If the non-compete ban becomes a final, enforceable rule, employers could face significant compliance requirements. To ensure compliance with the regulation, employers would need to rescind existing non-compete agreements and decide whether to replace the agreements with alternatives, such as non-disclosure agreements. The final rule would include a safe harbor, allowing employers to comply with the rescission requirement by providing notice of the rescission to their workers. Thus, employers could notify current employees and former employees (if their contact information was readily available) that they had removed any existing non-compete agreements within 45 days after actually rescinding the agreements. In addition, the final rule would provide model language that employers could use to satisfy the notice requirement. Lastly, employers would be prohibited from enforcing non-compete agreements going forward.
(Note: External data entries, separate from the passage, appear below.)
-- ==== Sys2Proof/Laws/Step.lean ====
section
/-! SUPPORT. What a step can be (spec 40_cycle.md R130 to R135): every proof about `step` starts from `step_cases`. -/

namespace Sys2Proof.Machine

/-- Every instruction answers a next state, from every state. -/
theorem exec_answers_next (i : Instr) (s : State) : ∃ t, exec i s = .next t := by
  cases i <;> exact ⟨_, rfl⟩

/-- When a core may fetch (40 R130). -/
theorem State.canFetch_iff (s : State) : s.canFetch = true ↔ s.rs = .running ∧ s.activity = .idle := by
  simp [State.canFetch]

/-- What a step is, whole: the fetched instruction's meaning after the fetch; or, in a RUNNING core with a TRAP in progress,
going on with it; or nothing, in a HALTED core; or the stop of a FAULTED core. -/
theorem step_cases (s : State) :
    (s.rs = .running ∧ s.activity = .idle ∧ step s = exec (decode s.fetchedWord) s.afterFetch) ∨
      (s.rs = .running ∧ s.activity ≠ .idle ∧ step s = .next s.resumeService) ∨
      (s.rs = .halted ∧ step s = .next s) ∨
      (s.rs = .faulted ∧ step s = .fault (.decodeFault s.offendingWord)) := by
  by_cases hf : s.canFetch = true
  · obtain ⟨h1, h2⟩ := s.canFetch_iff.1 hf
    exact .inl ⟨h1, h2, if_pos hf⟩
  · have hstep : step s = s.withoutFetch := if_neg hf
    rw [State.canFetch_iff] at hf
    rw [hstep]
    unfold State.withoutFetch
    rcases hrs : s.rs
    · exact .inr (.inl ⟨rfl, fun ha => hf ⟨hrs, ha⟩, rfl⟩)
    · exact .inr (.inr (.inl ⟨rfl, rfl⟩))
    · exact .inr (.inr (.inr ⟨rfl, rfl⟩))

/-- What the fetch leaves: pc incremented, everything else as the read left it (40 R131). -/
theorem State.afterFetch_eq (s : State) : s.afterFetch = (s.readEffect s.pc).setPc (s.pc + 1#16) := rfl

end Sys2Proof.Machine
end

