/-- What an instruction answers is a next state that one of the kinds gives. -/
theorem exec_effect {i : Instr} {s t : State} (h : exec i s = .next t) : ExecEffect i s t := by
  cases i <;> obtain rfl := Host.Outcome.next.inj h
  case br n z p off =>
    split
    · exact .jump _ rfl (.inl rfl)
    · exact .jump s.pc rfl (.inl rfl)
  case addReg dr _ _ | addImm dr _ _ | andReg dr _ _ | andImm dr _ _ | not dr _ | lea dr _ | ld dr _ | ldi dr _ |
      ldr dr _ _ => exact .result dr _ rfl rfl nofun
  case st | sti | str => exact .store _ _ rfl rfl
  case jmp => exact .jump _ rfl (.inr rfl)
  case jsr | jsrr => exact .call _ rfl rfl rfl
  case rti => exact .reserved rfl (.inl rfl)
  case res => exact .reserved rfl (.inr rfl)
  case trap v => exact execTrap_effect v s
  case getc => exact .await _ rfl rfl rfl (State.awaitGetc_effect _)
  case inp => exact .await _ rfl rfl rfl (State.serviceIn_effect _)
  case out => exact .send _ rfl rfl rfl (State.serviceOut_effect _)
  case puts => exact .send _ rfl rfl rfl (State.servicePuts_effect _)
  case putsp => exact .send _ rfl rfl rfl (State.servicePutsp_effect _)
  case halt =>
    rw [State.serviceHalt, State.flush_putBytes]
    exact .halt _ rfl rfl (.inl rfl)

end Sys2Proof.Machine
end

section
/-! The statements about the state (spec 10_state.md), by what instructions and service calls can do. -/

namespace Sys2Proof.Machine

/-! ### Registers (10_state.md R21, R22) -/

/-- Settles O7: no register is hardwired, and a register write is a write of the register file only. -/
theorem registerWriteChangesOneRegister : Obligations.RegisterWriteChangesOneRegister := fun s r v =>
  ⟨s.reg_setReg_same r v, fun _ hk => s.reg_setReg_ne v (by simpa using hk), rfl, rfl, fun _ _ => rfl, ⟨rfl, rfl⟩,
    rfl, rfl⟩

/-- A call that waits for a character writes no register but R0 (45 R181, R184). -/
theorem AwaitEffect.sameRegs {s t : State} (h : AwaitEffect s t) : SameRegsExcept [0#3] s t := by
  intro r hr
  cases h with
  | holds a es hk => rfl
  | takes c q es hk =>
    have hr0 : r ≠ 0#3 := by simpa using hr
    simp [hr0]

/-- Settles O45: each kind of effect writes the registers the list names. -/
theorem registersChangeOnlyAsListed : Obligations.RegistersChangeOnlyAsListed := by
  intro i s t h r hr
  cases exec_effect h with
  | result dr v hf hw ho =>
    have hdr : r ≠ dr := by simpa [hw] using hr
    simp [hdr]
  | store ea v hf ha => simp
  | jump v hf ho => rfl
  | call v hf hw ho =>
    have h7 : r ≠ 7#3 := by simpa [hw] using hr
    simp [h7]
  | reserved hf hi => rfl
  | await t hf hw ho ht =>
    obtain ⟨h7, h0⟩ : r ≠ 7#3 ∧ r ≠ 0#3 := by simpa [hw] using hr
    rw [ht.sameRegs r (by simpa using h0), State.enterTrap_reg, if_neg h7]
  | send t hf hw ho ht =>
    obtain ⟨a, es, rfl⟩ := ht
    have h7 : r ≠ 7#3 := by simpa [hw] using hr
    simp [h7]
  | halt es hf hw hi =>
    have h7 : r ≠ 7#3 := by simpa [hw] using hr
    simp [h7]

/-! ### The program counter (10 R25) -/

/-- A base plus a sign-extended offset is the sum of the numbers, modulo 65536 (20_memory.md R90). -/
theorem add_sext {n : Nat} (base : Word) (off : BitVec n) : base + sext off = wordPlus base off.toInt := by
  simp [sext, wordPlus, BitVec.signExtend, BitVec.ofInt_add]
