/-- A PTP message (R426; layout of IEEE 1588-2019): type (0 Sync, 1 Delay_Req, 8 Follow_Up, 9 Delay_Resp, 11 Announce), domain,
sequence, source port identity, two-step flag, the timestamp it carries in 48-bit seconds and nanoseconds, the correction
in 2^-16 ns, the requesting port identity of a Delay_Resp, and what an Announce holds: the order of its data set by the default
BMCA (a lower number is better), currentUtcOffset and whether it is valid, leap61, leap59. -/
structure PtpMsg where
  typ : Nat
  domain : Nat
  seq : Nat
  src : Nat
  twoStep : Bool
  sec : Nat
  ns : Nat
  corr : Int
  req : Nat
  rank : Nat
  utcOfs : Int
  utcValid : Bool
  leap61 : Bool
  leap59 : Bool
  deriving DecidableEq, Repr

/-- An element of a sampled-value dataset (R424): INT32 value, validity "invalid", overflow or out-of-range. -/
structure SvElem where
  value : Nat
  invalid : Bool
  above : Bool
  deriving DecidableEq, Repr

/-- A sampled-value ASDU (R424): CRC-32C of its svID, confRev, smpCnt, samples per second, smpSynch, its elements. -/
structure Asdu where
  svid : Nat
  confRev : Nat
  smpCnt : Nat
  rate : Nat
  synch : Nat
  elems : List SvElem
  deriving DecidableEq, Repr

/-- What an Ethernet frame carries (R422). Byte `k` of a UDP payload is byte `k` of the number. -/
inductive EthBody where
  /-- EtherType 0x88F7. -/
  | ptpL2 (m : PtpMsg)
  /-- EtherType 0x88BA: APPID and ASDUs. -/
  | sv (appid : Nat) (asdus : List Asdu)
  /-- An ARP request, an ICMPv6 Neighbour Solicitation: the address asked for. -/
  | arp (target : Nat)
  | ns (target : Nat)
  /-- UDP over IPv4 (`v6` false) or IPv6: destination address and port, whether the IP header and the checksums pass R422, the
  payload and its length, and the PTP message that it is, if it is one. -/
  | udp (v6 : Bool) (dst port : Nat) (ok : Bool) (payload len : Nat) (ptp : Option PtpMsg)
  | other
  deriving DecidableEq, Repr

/-- A frame on an Ethernet-mode port (R421): length, FCS, destination MAC, VLAN ID if it is tagged (0: priority-tagged). -/
structure EthFrame where
  len : Nat
  fcsOk : Bool
  dst : Nat
  vid : Option Nat
  body : EthBody
  deriving DecidableEq, Repr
While employers would no longer be able to protect their investments through the use of non-compete agreements, employers would still be able to enforce trade secret agreements, non-solicitation agreements, and non-disclosure agreements.

It is not a foregone conclusion that the FTC’s proposed rule will become effective, as it is likely that the FTC will face significant legal challenges. In fact, the United States Chamber of Commerce has already weighed in on the issue, indicating that the proposed rule will likely be challenged under the "major questions doctrine." The major questions doctrine requires Congress to speak clearly when empowering agencies to regulate issues of great political or economic significance. If a court decides that the non-compete rule is a major question, because it concerns a matter of economic or political significance, the FTC will need to establish that it had clear Congressional authorization to issue the regulation. Recently, the United States Supreme Court embraced the major questions doctrine in the 2022 case West Virginia v. Environmental Protection Agency, in which the Court held that the EPA’s requirement that energy producers shift from fossil fuels to renewable sources constituted a major question; therefore the EPA’s action was unauthorized. Even if a court holds that the FTC does have Congressional authority to issue the rule, the rule may be challenged under the "non-delegation doctrine" as an impermissible delegation of legislative power. Pursuant to the non-delegation doctrine, Congress may not delegate its legislative power to another branch of the government like the FTC, an independent agency.

The FTC is currently accepting input related to the proposed Non-Compete Clause Rule from members of the public. It is important that employers are aware of their opportunity to provide commentary because the proposal lists several less restrictive alternatives to the categorical ban on non-compete clauses, such as applying different standards for different types of workers. Comments must be submitted within 60 days. The final rule, absent a successful challenge during the interim period, would take effect 180 days after the final version was published.